-- Exercise materials follows --
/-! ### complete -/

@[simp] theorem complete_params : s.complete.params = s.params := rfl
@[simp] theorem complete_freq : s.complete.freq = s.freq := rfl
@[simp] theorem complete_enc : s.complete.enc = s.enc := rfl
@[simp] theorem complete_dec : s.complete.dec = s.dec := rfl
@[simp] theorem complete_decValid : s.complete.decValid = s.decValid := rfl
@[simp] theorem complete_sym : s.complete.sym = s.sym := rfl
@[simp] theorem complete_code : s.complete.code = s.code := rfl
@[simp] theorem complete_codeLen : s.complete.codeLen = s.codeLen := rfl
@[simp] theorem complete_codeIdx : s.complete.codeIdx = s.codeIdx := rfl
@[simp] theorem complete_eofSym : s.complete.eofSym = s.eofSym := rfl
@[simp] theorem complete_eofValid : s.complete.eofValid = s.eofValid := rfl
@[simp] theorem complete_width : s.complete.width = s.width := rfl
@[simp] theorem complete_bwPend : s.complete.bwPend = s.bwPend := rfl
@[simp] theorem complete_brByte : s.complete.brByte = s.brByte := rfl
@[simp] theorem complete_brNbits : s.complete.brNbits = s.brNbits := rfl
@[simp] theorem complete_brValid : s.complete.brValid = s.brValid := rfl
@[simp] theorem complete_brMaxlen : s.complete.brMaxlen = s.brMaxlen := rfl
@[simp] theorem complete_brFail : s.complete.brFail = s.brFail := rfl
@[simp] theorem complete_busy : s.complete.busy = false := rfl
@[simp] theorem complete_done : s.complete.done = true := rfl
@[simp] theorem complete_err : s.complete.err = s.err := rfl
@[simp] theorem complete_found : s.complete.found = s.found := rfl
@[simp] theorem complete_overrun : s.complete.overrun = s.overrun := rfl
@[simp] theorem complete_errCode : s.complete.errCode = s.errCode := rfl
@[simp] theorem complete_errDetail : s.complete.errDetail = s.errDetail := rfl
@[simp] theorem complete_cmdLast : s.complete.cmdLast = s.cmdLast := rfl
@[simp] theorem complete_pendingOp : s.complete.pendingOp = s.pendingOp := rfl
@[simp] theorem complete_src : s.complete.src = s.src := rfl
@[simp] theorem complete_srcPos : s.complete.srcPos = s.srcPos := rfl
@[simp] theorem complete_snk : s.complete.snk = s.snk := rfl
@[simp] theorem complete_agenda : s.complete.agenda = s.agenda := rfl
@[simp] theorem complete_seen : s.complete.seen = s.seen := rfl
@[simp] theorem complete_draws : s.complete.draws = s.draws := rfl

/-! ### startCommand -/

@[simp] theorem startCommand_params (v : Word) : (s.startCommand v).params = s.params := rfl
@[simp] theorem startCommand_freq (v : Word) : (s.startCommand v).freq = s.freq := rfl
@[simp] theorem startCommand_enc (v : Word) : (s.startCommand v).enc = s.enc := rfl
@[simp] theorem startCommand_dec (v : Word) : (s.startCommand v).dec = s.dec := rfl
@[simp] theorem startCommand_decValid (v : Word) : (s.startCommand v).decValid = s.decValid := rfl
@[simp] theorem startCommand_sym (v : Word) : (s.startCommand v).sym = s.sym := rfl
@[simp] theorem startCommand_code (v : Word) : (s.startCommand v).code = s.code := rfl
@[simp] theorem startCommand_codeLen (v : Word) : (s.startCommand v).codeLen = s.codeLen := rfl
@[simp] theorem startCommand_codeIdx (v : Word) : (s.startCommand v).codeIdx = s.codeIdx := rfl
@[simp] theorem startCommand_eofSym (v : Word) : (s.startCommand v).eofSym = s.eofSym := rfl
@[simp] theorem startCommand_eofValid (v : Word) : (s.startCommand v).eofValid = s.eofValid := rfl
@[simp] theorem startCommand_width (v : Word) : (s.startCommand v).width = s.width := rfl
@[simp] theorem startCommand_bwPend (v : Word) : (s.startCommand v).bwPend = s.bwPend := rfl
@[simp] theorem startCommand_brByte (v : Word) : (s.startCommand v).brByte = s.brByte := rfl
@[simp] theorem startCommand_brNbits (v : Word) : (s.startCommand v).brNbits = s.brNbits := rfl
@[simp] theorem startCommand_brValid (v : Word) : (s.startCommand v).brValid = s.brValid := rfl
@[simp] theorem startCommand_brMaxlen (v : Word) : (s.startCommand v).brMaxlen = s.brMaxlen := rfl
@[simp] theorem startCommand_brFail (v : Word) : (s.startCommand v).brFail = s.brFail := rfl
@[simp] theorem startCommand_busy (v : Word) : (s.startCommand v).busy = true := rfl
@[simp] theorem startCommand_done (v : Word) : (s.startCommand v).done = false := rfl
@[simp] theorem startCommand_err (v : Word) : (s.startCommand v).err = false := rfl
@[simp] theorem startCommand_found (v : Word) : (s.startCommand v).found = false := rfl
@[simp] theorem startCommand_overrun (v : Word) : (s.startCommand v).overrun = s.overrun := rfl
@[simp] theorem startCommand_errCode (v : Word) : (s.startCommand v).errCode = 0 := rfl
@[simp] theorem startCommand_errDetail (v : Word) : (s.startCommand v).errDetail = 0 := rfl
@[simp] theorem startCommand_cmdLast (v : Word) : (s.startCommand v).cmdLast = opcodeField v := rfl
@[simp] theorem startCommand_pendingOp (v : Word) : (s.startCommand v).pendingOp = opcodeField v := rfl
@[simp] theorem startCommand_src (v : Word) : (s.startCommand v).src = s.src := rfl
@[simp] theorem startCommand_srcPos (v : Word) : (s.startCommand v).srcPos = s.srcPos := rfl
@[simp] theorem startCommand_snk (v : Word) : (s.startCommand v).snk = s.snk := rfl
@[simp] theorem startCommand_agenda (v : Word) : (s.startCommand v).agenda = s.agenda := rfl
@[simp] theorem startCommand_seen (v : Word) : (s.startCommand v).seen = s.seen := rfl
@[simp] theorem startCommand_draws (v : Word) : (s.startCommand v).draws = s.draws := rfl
-- Exercise materials concluded --
→ Work to be completed: Each record above is to be reproduced word for word.

→ Solution for this exercise:
/-! ### complete -/

@[simp] theorem complete_params : s.complete.params = s.params := rfl
@[simp] theorem complete_freq : s.complete.freq = s.freq := rfl
@[simp] theorem complete_enc : s.complete.enc = s.enc := rfl
@[simp] theorem complete_dec : s.complete.dec = s.dec := rfl
@[simp] theorem complete_decValid : s.complete.decValid = s.decValid := rfl
@[simp] theorem complete_sym : s.complete.sym = s.sym := rfl
@[simp] theorem complete_code : s.complete.code = s.code := rfl
@[simp] theorem complete_codeLen : s.complete.codeLen = s.codeLen := rfl
@[simp] theorem complete_codeIdx : s.complete.codeIdx = s.codeIdx := rfl
@[simp] theorem complete_eofSym : s.complete.eofSym = s.eofSym := rfl
@[simp] theorem complete_eofValid : s.complete.eofValid = s.eofValid := rfl
@[simp] theorem complete_width : s.complete.width = s.width := rfl
@[simp] theorem complete_bwPend : s.complete.bwPend = s.bwPend := rfl
@[simp] theorem complete_brByte : s.complete.brByte = s.brByte := rfl
@[simp] theorem complete_brNbits : s.complete.brNbits = s.brNbits := rfl
@[simp] theorem complete_brValid : s.complete.brValid = s.brValid := rfl
@[simp] theorem complete_brMaxlen : s.complete.brMaxlen = s.brMaxlen := rfl
@[simp] theorem complete_brFail : s.complete.brFail = s.brFail := rfl
@[simp] theorem complete_busy : s.complete.busy = false := rfl
@[simp] theorem complete_done : s.complete.done = true := rfl
@[simp] theorem complete_err : s.complete.err = s.err := rfl
@[simp] theorem complete_found : s.complete.found = s.found := rfl
@[simp] theorem complete_overrun : s.complete.overrun = s.overrun := rfl
@[simp] theorem complete_errCode : s.complete.errCode = s.errCode := rfl
@[simp] theorem complete_errDetail : s.complete.errDetail = s.errDetail := rfl
@[simp] theorem complete_cmdLast : s.complete.cmdLast = s.cmdLast := rfl
@[simp] theorem complete_pendingOp : s.complete.pendingOp = s.pendingOp := rfl
@[simp] theorem complete_src : s.complete.src = s.src := rfl
@[simp] theorem complete_srcPos : s.complete.srcPos = s.srcPos := rfl
@[simp] theorem complete_snk : s.complete.snk = s.snk := rfl
@[simp] theorem complete_agenda : s.complete.agenda = s.agenda := rfl
@[simp] theorem complete_seen : s.complete.seen = s.seen := rfl
@[simp] theorem complete_draws : s.complete.draws = s.draws := rfl

/-! ### startCommand -/

@[simp] theorem startCommand_params (v : Word) : (s.startCommand v).params = s.params := rfl
@[simp] theorem startCommand_freq (v : Word) : (s.startCommand v).freq = s.freq := rfl
@[simp] theorem startCommand_enc (v : Word) : (s.startCommand v).enc = s.enc := rfl
@[simp] theorem startCommand_dec (v : Word) : (s.startCommand v).dec = s.dec := rfl
@[simp] theorem startCommand_decValid (v : Word) : (s.startCommand v).decValid = s.decValid := rfl
@[simp] theorem startCommand_sym (v : Word) : (s.startCommand v).sym = s.sym := rfl
@[simp] theorem startCommand_code (v : Word) : (s.startCommand v).code = s.code := rfl
@[simp] theorem startCommand_codeLen (v : Word) : (s.startCommand v).codeLen = s.codeLen := rfl
@[simp] theorem startCommand_codeIdx (v : Word) : (s.startCommand v).codeIdx = s.codeIdx := rfl
@[simp] theorem startCommand_eofSym (v : Word) : (s.startCommand v).eofSym = s.eofSym := rfl
@[simp] theorem startCommand_eofValid (v : Word) : (s.startCommand v).eofValid = s.eofValid := rfl
@[simp] theorem startCommand_width (v : Word) : (s.startCommand v).width = s.width := rfl
@[simp] theorem startCommand_bwPend (v : Word) : (s.startCommand v).bwPend = s.bwPend := rfl
@[simp] theorem startCommand_brByte (v : Word) : (s.startCommand v).brByte = s.brByte := rfl
@[simp] theorem startCommand_brNbits (v : Word) : (s.startCommand v).brNbits = s.brNbits := rfl
@[simp] theorem startCommand_brValid (v : Word) : (s.startCommand v).brValid = s.brValid := rfl
@[simp] theorem startCommand_brMaxlen (v : Word) : (s.startCommand v).brMaxlen = s.brMaxlen := rfl
@[simp] theorem startCommand_brFail (v : Word) : (s.startCommand v).brFail = s.brFail := rfl
@[simp] theorem startCommand_busy (v : Word) : (s.startCommand v).busy = true := rfl
@[simp] theorem startCommand_done (v : Word) : (s.startCommand v).done = false := rfl
@[simp] theorem startCommand_err (v : Word) : (s.startCommand v).err = false := rfl
@[simp] theorem startCommand_found (v : Word) : (s.startCommand v).found = false := rfl
@[simp] theorem startCommand_overrun (v : Word) : (s.startCommand v).overrun = s.overrun := rfl
@[simp] theorem startCommand_errCode (v : Word) : (s.startCommand v).errCode = 0 := rfl
@[simp] theorem startCommand_errDetail (v : Word) : (s.startCommand v).errDetail = 0 := rfl
@[simp] theorem startCommand_cmdLast (v : Word) : (s.startCommand v).cmdLast = opcodeField v := rfl
@[simp] theorem startCommand_pendingOp (v : Word) : (s.startCommand v).pendingOp = opcodeField v := rfl
@[simp] theorem startCommand_src (v : Word) : (s.startCommand v).src = s.src := rfl
@[simp] theorem startCommand_srcPos (v : Word) : (s.startCommand v).srcPos = s.srcPos := rfl
@[simp] theorem startCommand_snk (v : Word) : (s.startCommand v).snk = s.snk := rfl
@[simp] theorem startCommand_agenda (v : Word) : (s.startCommand v).agenda = s.agenda := rfl
@[simp] theorem startCommand_seen (v : Word) : (s.startCommand v).seen = s.seen := rfl
@[simp] theorem startCommand_draws (v : Word) : (s.startCommand v).draws = s.draws := rfl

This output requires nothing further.